How a data breach impacts health, investments

22News I-Team investigated what this means for your investment and healthcare

Anthem Hack
FILE - This Wednesday, Dec. 3, 2014 file photo shows the Anthem logo at the company's corporate headquarters in Indianapolis. Health insurer Anthem said in a statement Wednesday Feb. 4, 2015 hackers infiltrated its computer network and accessed a swathe of personal information about current and former customers including their incomes and street addresses. (AP Photo/Darron Cummings, File)

SPRINGFIELD, Mass. (WWLP) – Health insurance company Anthem is at the center of the latest massive data breach. Tens of millions of records were likely stolen and now customers are advised to take be proactive, and protect themselves. “It certainly is a recipe for disaster,” said Springfield Consumer Advisor Milagros Johnson.

Johnson says Anthem customers should be taking action by placing a fraud alert on your credit report and keeping a close eye on your health insurance claims, making sure you’re paying for procedures you received and the stakes are high.

“They could exhaust your benefits for one, your insurance could be denied, you could be denied a claim for a surgery or procedure that the other person had and now you need it and the insurance company is saying no we already paid for this,” Johnson said.

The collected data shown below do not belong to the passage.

/-- The layout that a commit gives a partition (R435): none of it is left where gone is set. -/
structure Layout where
  part : Nat
  gone : Bool
  clusters : List Nat
  keys : Nat
  dies : Nat
  setGroups : Nat
  groups : List Nat
  drawseed : Nat
  deriving DecidableEq, Repr, Inhabited

/-- The management processor (R434 to R437, R450): up or in reset, cycles of its watchdog resets, its last heartbeat; the
journal: LSEQ, JSTATE, LAYOUT and DIGEST; the cluster under repair; the start-up step completed, dies out of use, defective
clusters, dies whose spare is used; open sessions; per key slot the function that loaded it and the key; a reclass in
progress (group and class); the cycle of the last periodic test; the partition that a PMOVE saved and how many tasks; the
cycle in which DRVFEAT was locked (R447). -/
structure Mp where
  up : Bool := false
  resetAt : List Nat := []
  beat : Nat := 0
  lseq : Nat := 0
  jstate : Nat := 0
  layout : List Layout := []
  digest : Nat := 0
  repairing : Option Nat := none
  startStep : Nat := 0
  deadDies : List Nat := []
  dead : List Nat := []
  spareUsed : List Nat := []
  sessions : List Nat := []
  nextSession : Nat := 0
  keySlots : Map Nat (Nat × Nat) := []
  reclass : Option (Nat × Nat) := none
  lastBist : Nat := 0
  moved : Nat := 0
  lockedAt : Option Nat := none
  deriving DecidableEq, Repr, Inhabited

/-- Power, clock and signals (R451 to R454): lowest die clock in MHz, the three causes of its lowering, average power,
hottest junction, PWRBRK# and THERM_ALERT# asserted, power on, since when no cause holds. -/
structure Power where
  clock : Nat := 2100
  byCap : Bool := false
  byHeat : Bool := false
  byBrk : Bool := false
  average : Nat := 0
  junction : Nat := 0
  pwrbrk : Bool := false
  thermAlert : Bool := false
  powered : Bool := true
  clearSince : Option Nat := none
  deriving DecidableEq, Repr, Inhabited

/-- A fatal error (R441, R443): its cause, the die that detected it (0xFF for the management processor), and the device's
cycle. -/
structure Fatal where
  cause : Nat
  die : Nat
  cycle : Nat
  deriving DecidableEq, Repr, Inhabited

/-- What an engine's execution of its head entry came to. -/
inductive Status where
  | done | stalled | halted | moved
  deriving DecidableEq, Repr, Inhabited

/-- The word being executed (the model's own): slot, its engine if queued, the entry, what came of it, and for a Kiln's
event the slots of its tile that are ready on the engine (R308). -/
structure Cur where
  slot : SlotId := ⟨0, 0, 0⟩
  engine : Option Engine := none
  entry : Entry := {}
  status : Status := .done
  ready : List Nat := []
  deriving DecidableEq, Repr, Inhabited

/-- The device. found holds the errors found in the turn in its storage: source (6 a tile's), kind and address (R425);
dieErrors the corrected and detected errors of each die (R443); channelsOut the HBM channels taken out (R428). -/
structure State where
  mem : List Host.Cell
  tags : Tags
  poison : List Nat
  flips : List Flip
  hist : List Rec
  vis : Map Nat Vis
  pubs : List Pub
  slots : Map SlotId Slot
  parts : Map Nat Part
  kernels : Map Nat Kernel
  nextKernel : Nat
  gangs : Map Nat Gang
  nextGang : Nat
  cmds : List Cmd
  nextCmd : Nat
  fns : Map Nat Fn
  currencies : Map Nat Currency
  classes : Map Nat Nat
  classLocks : List Nat
  frames : Map Nat Frame
  ports : Map Nat Port
  devNumber : Nat
  routes : Map Nat Nat
  mp : Mp
  power : Power
  regs : Map Nat Nat
  variant : Nat
  fatal : Option Fatal
  dump : List Byte
  devErrSeq : Nat
  devRecords : List (List Byte)
  out : List Message
  now : Nat
  turn : Turn
  stepNo : Nat
  fresh : Nat
  seqT : Nat
  cur : Cur
  found : List (Nat × Nat × Nat)
  dieErrors : Map Nat (Nat × Nat)
  channelsOut : List Nat
  deriving DecidableEq, Repr

/-- The state after reset: the device after a module reset (R449) or power-on, before step 1 of R450: everything
cleared, no partition, context or task, memory with nothing listed. -/
def State.reset : State where
  mem := []
  tags := []
  poison := []
  flips := []
  hist := []
  vis := []
  pubs := []
  slots := []
  parts := []
  kernels := []
  nextKernel := 0
  gangs := []
  nextGang := 0
  cmds := []
  nextCmd := 0
  fns := []
  currencies := []
  classes := []
  classLocks := []
  frames := []
  ports := []
  devNumber := 0
  routes := []
  mp := {}
  power := {}
  regs := [(0x1710, 2600)]
  variant := 0
  fatal := none
  dump := []
  devErrSeq := 0
  devRecords := []
  out := []
  now := 0
  turn := .event .moduleReset
  stepNo := 0
  fresh := 0
  seqT := 1
  cur := {}
  found := []
  dieErrors := []
  channelsOut := []

end Sys2Proof.Machine
end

After news of the breach, Anthem customers were targeted again, when an e-mail went out that looked like it came from the insurer. The e-mail was a phishing scam, trying to lure customers to give up more personal information.

Mark Teed with Raymond James Financial told the I-Team you should call your investment adviser and add any extra security available for your account and double-check that they’re keeping a close eye on your money.

“If something were to happen to your account that were out of the ordinary, extraordinary almost, they would call us to say to call our customer and make sure that they’ve made this purchase, so there’s a lot of built-in protection in our world because everyone is afraid,” Teed said.

Anthem says social security numbers, employment information and other personal information were compromised and they’re contacting and offering free identity protection services to those affected.